/-! ### Registers -/

/-- `UNIT_BASIC` (R382). -/
def timBasicWrite (v : Nat) (s : State) : WOut :=
  if 3 < bits v 4 3 then refuse uTIM 0x18 cRANGE s
  else
    let s := storeBits (UNIT_BASIC 16) 0x7F v s
    let s := s.setReg TIM_SRC_CFG (v % 4 + 16 * bits v 4 3)
    let s := { s with tim := { s.tim with source := some (v % 4) } }
    let s := (s.wf (TIM_PTP_CFG_EN 0) (bits v 2 1)).wf (TIM_PTP_CFG_EN 1) (bits v 3 1)
    acc (domEnable 1 (bit v 3) (domEnable 0 (bit v 2) s))

/-- Adopt the new median of a held domain (R375). -/
def ptpAccept (d : Nat) (s : State) : State :=
  if ptpSt s d ≠ ptHELD then s
  else setPtp d ptSLAVE (acceptDelay d (sext 32 (s.reg (TIM_PTP_DELAY_NEW d))) s)

/-- Return a domain to LISTENING (R375). -/
def ptpReset (d : Nat) (s : State) : State :=
  if ptpSt s d = ptDISABLED then s else setPtp d ptLISTENING (s.setDom d DomSt.blank)

/-- `TIM_CTRL`. -/
def timCtrlWrite (v : Nat) (s : State) : State :=
  let d := bits v 4 1
  let s := if bit v 0 then { s with tim := { s.tim with secSet := true } } else s
  let s := if bit v 1 then { s with tim := { s.tim with todSet := true } } else s
  let s := if bit v 2 then ptpAccept d s else s
  let s := if bit v 3 then ptpReset d s else s
  if bit v 5 then { s with tim := { s.tim with source := some (bits v 8 2) } } else s

/-- `TIM_INCR_LO` (R378): commits the pair or discards the held half. -/
def incrCommit (v : Nat) (s : State) : WOut :=
  let hi := s.tim.incrHeld.getD (s.reg TIM_INCR_HI)
  let n := hi * 2 ^ 32 + v
  let s := { s with tim := { s.tim with incrHeld := none } }
  if 100 * n < 999 * 2 ^ 32 || 1001 * 2 ^ 32 < 100 * n then refuse uTIM 0x120 cRANGE s
  else
    let s := (s.setReg TIM_INCR_LO v).setReg TIM_INCR_HI hi
    acc ({ s with tim := { s.tim with incrPend := some n } }.wf TIM_STATE_INCR_PENDING 1)

/-- `TIM_EVT_CFG` of output `k` (R379). -/
def evtCfgWrite (k v : Nat) (s : State) : WOut :=
  let off := 0x30C + 0x20 * k
  let m := merged s (TIM_EVT_CFG k) 0xFFFF03 v
  let st := storeBits (TIM_EVT_CFG k) 0xFFFF03 v s
  if bits m 8 16 = 0 then refuse uTIM off cRANGE s
  else if !(bit m 0) then acc { st with tim := { st.tim with evtNext := sset none st.tim.evtNext k none } }
  else if s.rf (TIM_EVT_CFG_EN k) = 1 then acc st
  else if s.rf MER_STATE_IDX_VALID = 0 then refuse uTIM off cSTATE s
  else
    let start := s.reg64 (TIM_EVT_START_LO k) (TIM_EVT_START_HI k)
    let p := s.reg (TIM_EVT_PERIOD k)
    if s.mer.idx ≤ start then acc { st with tim := { st.tim with evtNext := sset none st.tim.evtNext k (some start) } }
    else if p = 0 then ⟨false, raise EV_TIM_EVT_LATE k start s⟩
    else
      acc { st with tim := { st.tim with evtNext := sset none st.tim.evtNext k (some (start + ceilTo (s.mer.idx - start) p)) } }

/-- Counters of TIM (R86). -/
def timCntClear (v : Nat) (s : State) : State :=
  if bit v 0 then s.zero ([TIM_CNT_IRIG_ERR, TIM_PTP_CNT_SYNC 0, TIM_PTP_CNT_SYNC 1] ++ (List.range 4).map TIM_EVT_COUNT) else s

/-- Writes of TIM registers that do more than store. -/
def timWrite (off v : Nat) (s : State) : Option WOut :=
  if off = 0x18 then some (timBasicWrite v s)
  else if off = 0x100 then some (acc (timCtrlWrite v s))
  else if off = 0x108 then
    some (if 3 < bits v 4 3 then refuse uTIM off cRANGE s
      else acc { (storeBits TIM_SRC_CFG 0x73 v s) with tim := { s.tim with source := some (v % 4) } })
  else if off = 0x120 then some (incrCommit v s)
  else if off = 0x124 then some (acc { s with tim := { s.tim with incrHeld := some (v % 256) } })
  else if off = 0x148 then some (acc (timCntClear v s))
  else if off = 0x200 || off = 0x240 then
    let d := (off - 0x200) / 0x40
    some (acc (domEnable d (bit (merged s (TIM_PTP_CFG d) 0x3FF v) 8) (storeBits (TIM_PTP_CFG d) 0x3FF v s)))
  else if 0x300 ≤ off && off < 0x380 then
    let k := (off - 0x300) / 0x20
    let r := (off - 0x300) % 0x20
    if r = 0xC then some (evtCfgWrite k v s)
    else if r ≤ 8 && s.rf (TIM_EVT_CFG_EN k) = 1 then some (refuse uTIM off cSTATE s)
    else none
  else none

/-- Reads of TIM registers whose value is derived. -/
def timRead (off : Nat) (s : State) : Option Nat :=
  if off = 0x128 then some (s.tim.tod % 2 ^ 32)
  else if off = 0x12C then some (s.tim.tod / 2 ^ 32 % 2 ^ 32)
  else none

def execPtpMessageRx (domain : Fin 2) (msg : PtpMsg) (s : State) : Host.Outcome State Fault Refusal :=
  .next (ptpMessage domain.val msg s)

def execIrigFrame (entry : Fin 4) (f : Irig) (s : State) : Host.Outcome State Fault Refusal := .next (irigFrame entry.val f s)

end Sys2Proof.Machine
end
+ + +
◆ **What to produce**
Retype the data in full, and keep every line identical to the original.

◆ **Answer space**
/-! ### Registers -/

/-- `UNIT_BASIC` (R382). -/
def timBasicWrite (v : Nat) (s : State) : WOut :=
  if 3 < bits v 4 3 then refuse uTIM 0x18 cRANGE s
  else
    let s := storeBits (UNIT_BASIC 16) 0x7F v s
    let s := s.setReg TIM_SRC_CFG (v % 4 + 16 * bits v 4 3)
    let s := { s with tim := { s.tim with source := some (v % 4) } }
    let s := (s.wf (TIM_PTP_CFG_EN 0) (bits v 2 1)).wf (TIM_PTP_CFG_EN 1) (bits v 3 1)
    acc (domEnable 1 (bit v 3) (domEnable 0 (bit v 2) s))

/-- Adopt the new median of a held domain (R375). -/
def ptpAccept (d : Nat) (s : State) : State :=
  if ptpSt s d ≠ ptHELD then s
  else setPtp d ptSLAVE (acceptDelay d (sext 32 (s.reg (TIM_PTP_DELAY_NEW d))) s)

/-- Return a domain to LISTENING (R375). -/
def ptpReset (d : Nat) (s : State) : State :=
  if ptpSt s d = ptDISABLED then s else setPtp d ptLISTENING (s.setDom d DomSt.blank)

/-- `TIM_CTRL`. -/
def timCtrlWrite (v : Nat) (s : State) : State :=
  let d := bits v 4 1
  let s := if bit v 0 then { s with tim := { s.tim with secSet := true } } else s
  let s := if bit v 1 then { s with tim := { s.tim with todSet := true } } else s
  let s := if bit v 2 then ptpAccept d s else s
  let s := if bit v 3 then ptpReset d s else s
  if bit v 5 then { s with tim := { s.tim with source := some (bits v 8 2) } } else s

/-- `TIM_INCR_LO` (R378): commits the pair or discards the held half. -/
def incrCommit (v : Nat) (s : State) : WOut :=
  let hi := s.tim.incrHeld.getD (s.reg TIM_INCR_HI)
  let n := hi * 2 ^ 32 + v
  let s := { s with tim := { s.tim with incrHeld := none } }
  if 100 * n < 999 * 2 ^ 32 || 1001 * 2 ^ 32 < 100 * n then refuse uTIM 0x120 cRANGE s
  else
    let s := (s.setReg TIM_INCR_LO v).setReg TIM_INCR_HI hi
    acc ({ s with tim := { s.tim with incrPend := some n } }.wf TIM_STATE_INCR_PENDING 1)

/-- `TIM_EVT_CFG` of output `k` (R379). -/
def evtCfgWrite (k v : Nat) (s : State) : WOut :=
  let off := 0x30C + 0x20 * k
  let m := merged s (TIM_EVT_CFG k) 0xFFFF03 v
  let st := storeBits (TIM_EVT_CFG k) 0xFFFF03 v s
  if bits m 8 16 = 0 then refuse uTIM off cRANGE s
  else if !(bit m 0) then acc { st with tim := { st.tim with evtNext := sset none st.tim.evtNext k none } }
  else if s.rf (TIM_EVT_CFG_EN k) = 1 then acc st
  else if s.rf MER_STATE_IDX_VALID = 0 then refuse uTIM off cSTATE s
  else
    let start := s.reg64 (TIM_EVT_START_LO k) (TIM_EVT_START_HI k)
    let p := s.reg (TIM_EVT_PERIOD k)
    if s.mer.idx ≤ start then acc { st with tim := { st.tim with evtNext := sset none st.tim.evtNext k (some start) } }
    else if p = 0 then ⟨false, raise EV_TIM_EVT_LATE k start s⟩
    else
      acc { st with tim := { st.tim with evtNext := sset none st.tim.evtNext k (some (start + ceilTo (s.mer.idx - start) p)) } }

/-- Counters of TIM (R86). -/
def timCntClear (v : Nat) (s : State) : State :=
  if bit v 0 then s.zero ([TIM_CNT_IRIG_ERR, TIM_PTP_CNT_SYNC 0, TIM_PTP_CNT_SYNC 1] ++ (List.range 4).map TIM_EVT_COUNT) else s

/-- Writes of TIM registers that do more than store. -/
def timWrite (off v : Nat) (s : State) : Option WOut :=
  if off = 0x18 then some (timBasicWrite v s)
  else if off = 0x100 then some (acc (timCtrlWrite v s))
  else if off = 0x108 then
    some (if 3 < bits v 4 3 then refuse uTIM off cRANGE s
      else acc { (storeBits TIM_SRC_CFG 0x73 v s) with tim := { s.tim with source := some (v % 4) } })
  else if off = 0x120 then some (incrCommit v s)
  else if off = 0x124 then some (acc { s with tim := { s.tim with incrHeld := some (v % 256) } })
  else if off = 0x148 then some (acc (timCntClear v s))
  else if off = 0x200 || off = 0x240 then
    let d := (off - 0x200) / 0x40
    some (acc (domEnable d (bit (merged s (TIM_PTP_CFG d) 0x3FF v) 8) (storeBits (TIM_PTP_CFG d) 0x3FF v s)))
  else if 0x300 ≤ off && off < 0x380 then
    let k := (off - 0x300) / 0x20
    let r := (off - 0x300) % 0x20
    if r = 0xC then some (evtCfgWrite k v s)
    else if r ≤ 8 && s.rf (TIM_EVT_CFG_EN k) = 1 then some (refuse uTIM off cSTATE s)
    else none
  else none

/-- Reads of TIM registers whose value is derived. -/
def timRead (off : Nat) (s : State) : Option Nat :=
  if off = 0x128 then some (s.tim.tod % 2 ^ 32)
  else if off = 0x12C then some (s.tim.tod / 2 ^ 32 % 2 ^ 32)
  else none

def execPtpMessageRx (domain : Fin 2) (msg : PtpMsg) (s : State) : Host.Outcome State Fault Refusal :=
  .next (ptpMessage domain.val msg s)

def execIrigFrame (entry : Fin 4) (f : Irig) (s : State) : Host.Outcome State Fault Refusal := .next (irigFrame entry.val f s)

end Sys2Proof.Machine
end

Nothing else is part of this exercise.